Extracted data =>
/-! ### spendTag -/

@[simp] theorem spendTag_pending (s : State) (t : BitVec 16) : (spendTag s t).pending = s.pending := rfl
@[simp] theorem spendTag_free (s : State) (t : BitVec 16) : (spendTag s t).free = s.free := rfl
@[simp] theorem spendTag_out (s : State) (t : BitVec 16) : (spendTag s t).out = s.out := rfl
@[simp] theorem spendTag_stage (s : State) (t : BitVec 16) : (spendTag s t).stage = s.stage := rfl
@[simp] theorem spendTag_fuses (s : State) (t : BitVec 16) : (spendTag s t).fuses = s.fuses := rfl
@[simp] theorem spendTag_flash (s : State) (t : BitVec 16) : (spendTag s t).flash = s.flash := rfl
@[simp] theorem spendTag_boot (s : State) (t : BitVec 16) : (spendTag s t).boot = s.boot := rfl
@[simp] theorem spendTag_dict (s : State) (t : BitVec 16) : (spendTag s t).dict = s.dict := rfl
@[simp] theorem spendTag_blobs (s : State) (t : BitVec 16) : (spendTag s t).blobs = s.blobs := rfl
@[simp] theorem spendTag_host (s : State) (t : BitVec 16) : (spendTag s t).host = s.host := rfl
@[simp] theorem spendTag_mgmt (s : State) (t : BitVec 16) : (spendTag s t).mgmt = s.mgmt := rfl
@[simp] theorem spendTag_tempo (s : State) (t : BitVec 16) : (spendTag s t).tempo = s.tempo := rfl
@[simp] theorem spendTag_queues (s : State) (t : BitVec 16) : (spendTag s t).queues = s.queues := rfl
@[simp] theorem spendTag_cps (s : State) (t : BitVec 16) : (spendTag s t).cps = s.cps := rfl
@[simp] theorem spendTag_train (s : State) (t : BitVec 16) : (spendTag s t).train = s.train := rfl
@[simp] theorem spendTag_bells (s : State) (t : BitVec 16) : (spendTag s t).bells = s.bells := rfl
@[simp] theorem spendTag_watches (s : State) (t : BitVec 16) : (spendTag s t).watches = s.watches := rfl
@[simp] theorem spendTag_scheds (s : State) (t : BitVec 16) : (spendTag s t).scheds = s.scheds := rfl
@[simp] theorem spendTag_remScheds (s : State) (t : BitVec 16) : (spendTag s t).remScheds = s.remScheds := rfl
@[simp] theorem spendTag_arrays (s : State) (t : BitVec 16) : (spendTag s t).arrays = s.arrays := rfl
@[simp] theorem spendTag_ves (s : State) (t : BitVec 16) : (spendTag s t).ves = s.ves := rfl
@[simp] theorem spendTag_lanes (s : State) (t : BitVec 16) : (spendTag s t).lanes = s.lanes := rfl
@[simp] theorem spendTag_mem (s : State) (t : BitVec 16) : (spendTag s t).mem = s.mem := rfl
@[simp] theorem spendTag_poison (s : State) (t : BitVec 16) : (spendTag s t).poison = s.poison := rfl
@[simp] theorem spendTag_tiers (s : State) (t : BitVec 16) : (spendTag s t).tiers = s.tiers := rfl
@[simp] theorem spendTag_hbms (s : State) (t : BitVec 16) : (spendTag s t).hbms = s.hbms := rfl
@[simp] theorem spendTag_rcs (s : State) (t : BitVec 16) : (spendTag s t).rcs = s.rcs := rfl
@[simp] theorem spendTag_pairs (s : State) (t : BitVec 16) : (spendTag s t).pairs = s.pairs := rfl
@[simp] theorem spendTag_flight (s : State) (t : BitVec 16) : (spendTag s t).flight = s.flight := rfl
@[simp] theorem spendTag_d2dReqs (s : State) (t : BitVec 16) : (spendTag s t).d2dReqs = s.d2dReqs := rfl
@[simp] theorem spendTag_fibres (s : State) (t : BitVec 16) : (spendTag s t).fibres = s.fibres := rfl
@[simp] theorem spendTag_portMaps (s : State) (t : BitVec 16) : (spendTag s t).portMaps = s.portMaps := rfl
@[simp] theorem spendTag_banks (s : State) (t : BitVec 16) : (spendTag s t).banks = s.banks := rfl
@[simp] theorem spendTag_coll (s : State) (t : BitVec 16) : (spendTag s t).coll = s.coll := rfl
@[simp] theorem spendTag_res (s : State) (t : BitVec 16) : (spendTag s t).res = s.res := rfl
@[simp] theorem spendTag_health (s : State) (t : BitVec 16) : (spendTag s t).health = s.health := rfl
@[simp] theorem spendTag_therms (s : State) (t : BitVec 16) : (spendTag s t).therms = s.therms := rfl
@[simp] theorem spendTag_power (s : State) (t : BitVec 16) : (spendTag s t).power = s.power := rfl
@[simp] theorem spendTag_stretch (s : State) (t : BitVec 16) : (spendTag s t).stretch = s.stretch := rfl
@[simp] theorem spendTag_rings (s : State) (t : BitVec 16) : (spendTag s t).rings = s.rings := rfl
@[simp] theorem spendTag_stackMask (s : State) (t : BitVec 16) : (spendTag s t).stackMask = s.stackMask := rfl
@[simp] theorem spendTag_dieReset (s : State) (t : BitVec 16) : (spendTag s t).dieReset = s.dieReset := rfl
@[simp] theorem spendTag_swaps (s : State) (t : BitVec 16) : (spendTag s t).swaps = s.swaps := rfl

end Sys2Proof.Machine
end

Action item => The answer should contain every line of the data, unchanged.

Written response =>
/-! ### spendTag -/

@[simp] theorem spendTag_pending (s : State) (t : BitVec 16) : (spendTag s t).pending = s.pending := rfl
@[simp] theorem spendTag_free (s : State) (t : BitVec 16) : (spendTag s t).free = s.free := rfl
@[simp] theorem spendTag_out (s : State) (t : BitVec 16) : (spendTag s t).out = s.out := rfl
@[simp] theorem spendTag_stage (s : State) (t : BitVec 16) : (spendTag s t).stage = s.stage := rfl
@[simp] theorem spendTag_fuses (s : State) (t : BitVec 16) : (spendTag s t).fuses = s.fuses := rfl
@[simp] theorem spendTag_flash (s : State) (t : BitVec 16) : (spendTag s t).flash = s.flash := rfl
@[simp] theorem spendTag_boot (s : State) (t : BitVec 16) : (spendTag s t).boot = s.boot := rfl
@[simp] theorem spendTag_dict (s : State) (t : BitVec 16) : (spendTag s t).dict = s.dict := rfl
@[simp] theorem spendTag_blobs (s : State) (t : BitVec 16) : (spendTag s t).blobs = s.blobs := rfl
@[simp] theorem spendTag_host (s : State) (t : BitVec 16) : (spendTag s t).host = s.host := rfl
@[simp] theorem spendTag_mgmt (s : State) (t : BitVec 16) : (spendTag s t).mgmt = s.mgmt := rfl
@[simp] theorem spendTag_tempo (s : State) (t : BitVec 16) : (spendTag s t).tempo = s.tempo := rfl
@[simp] theorem spendTag_queues (s : State) (t : BitVec 16) : (spendTag s t).queues = s.queues := rfl
@[simp] theorem spendTag_cps (s : State) (t : BitVec 16) : (spendTag s t).cps = s.cps := rfl
@[simp] theorem spendTag_train (s : State) (t : BitVec 16) : (spendTag s t).train = s.train := rfl
@[simp] theorem spendTag_bells (s : State) (t : BitVec 16) : (spendTag s t).bells = s.bells := rfl
@[simp] theorem spendTag_watches (s : State) (t : BitVec 16) : (spendTag s t).watches = s.watches := rfl
@[simp] theorem spendTag_scheds (s : State) (t : BitVec 16) : (spendTag s t).scheds = s.scheds := rfl
@[simp] theorem spendTag_remScheds (s : State) (t : BitVec 16) : (spendTag s t).remScheds = s.remScheds := rfl
@[simp] theorem spendTag_arrays (s : State) (t : BitVec 16) : (spendTag s t).arrays = s.arrays := rfl
@[simp] theorem spendTag_ves (s : State) (t : BitVec 16) : (spendTag s t).ves = s.ves := rfl
@[simp] theorem spendTag_lanes (s : State) (t : BitVec 16) : (spendTag s t).lanes = s.lanes := rfl
@[simp] theorem spendTag_mem (s : State) (t : BitVec 16) : (spendTag s t).mem = s.mem := rfl
@[simp] theorem spendTag_poison (s : State) (t : BitVec 16) : (spendTag s t).poison = s.poison := rfl
@[simp] theorem spendTag_tiers (s : State) (t : BitVec 16) : (spendTag s t).tiers = s.tiers := rfl
@[simp] theorem spendTag_hbms (s : State) (t : BitVec 16) : (spendTag s t).hbms = s.hbms := rfl
@[simp] theorem spendTag_rcs (s : State) (t : BitVec 16) : (spendTag s t).rcs = s.rcs := rfl
@[simp] theorem spendTag_pairs (s : State) (t : BitVec 16) : (spendTag s t).pairs = s.pairs := rfl
@[simp] theorem spendTag_flight (s : State) (t : BitVec 16) : (spendTag s t).flight = s.flight := rfl
@[simp] theorem spendTag_d2dReqs (s : State) (t : BitVec 16) : (spendTag s t).d2dReqs = s.d2dReqs := rfl
@[simp] theorem spendTag_fibres (s : State) (t : BitVec 16) : (spendTag s t).fibres = s.fibres := rfl
@[simp] theorem spendTag_portMaps (s : State) (t : BitVec 16) : (spendTag s t).portMaps = s.portMaps := rfl
@[simp] theorem spendTag_banks (s : State) (t : BitVec 16) : (spendTag s t).banks = s.banks := rfl
@[simp] theorem spendTag_coll (s : State) (t : BitVec 16) : (spendTag s t).coll = s.coll := rfl
@[simp] theorem spendTag_res (s : State) (t : BitVec 16) : (spendTag s t).res = s.res := rfl
@[simp] theorem spendTag_health (s : State) (t : BitVec 16) : (spendTag s t).health = s.health := rfl
@[simp] theorem spendTag_therms (s : State) (t : BitVec 16) : (spendTag s t).therms = s.therms := rfl
@[simp] theorem spendTag_power (s : State) (t : BitVec 16) : (spendTag s t).power = s.power := rfl
@[simp] theorem spendTag_stretch (s : State) (t : BitVec 16) : (spendTag s t).stretch = s.stretch := rfl
@[simp] theorem spendTag_rings (s : State) (t : BitVec 16) : (spendTag s t).rings = s.rings := rfl
@[simp] theorem spendTag_stackMask (s : State) (t : BitVec 16) : (spendTag s t).stackMask = s.stackMask := rfl
@[simp] theorem spendTag_dieReset (s : State) (t : BitVec 16) : (spendTag s t).dieReset = s.dieReset := rfl
@[simp] theorem spendTag_swaps (s : State) (t : BitVec 16) : (spendTag s t).swaps = s.swaps := rfl

end Sys2Proof.Machine
end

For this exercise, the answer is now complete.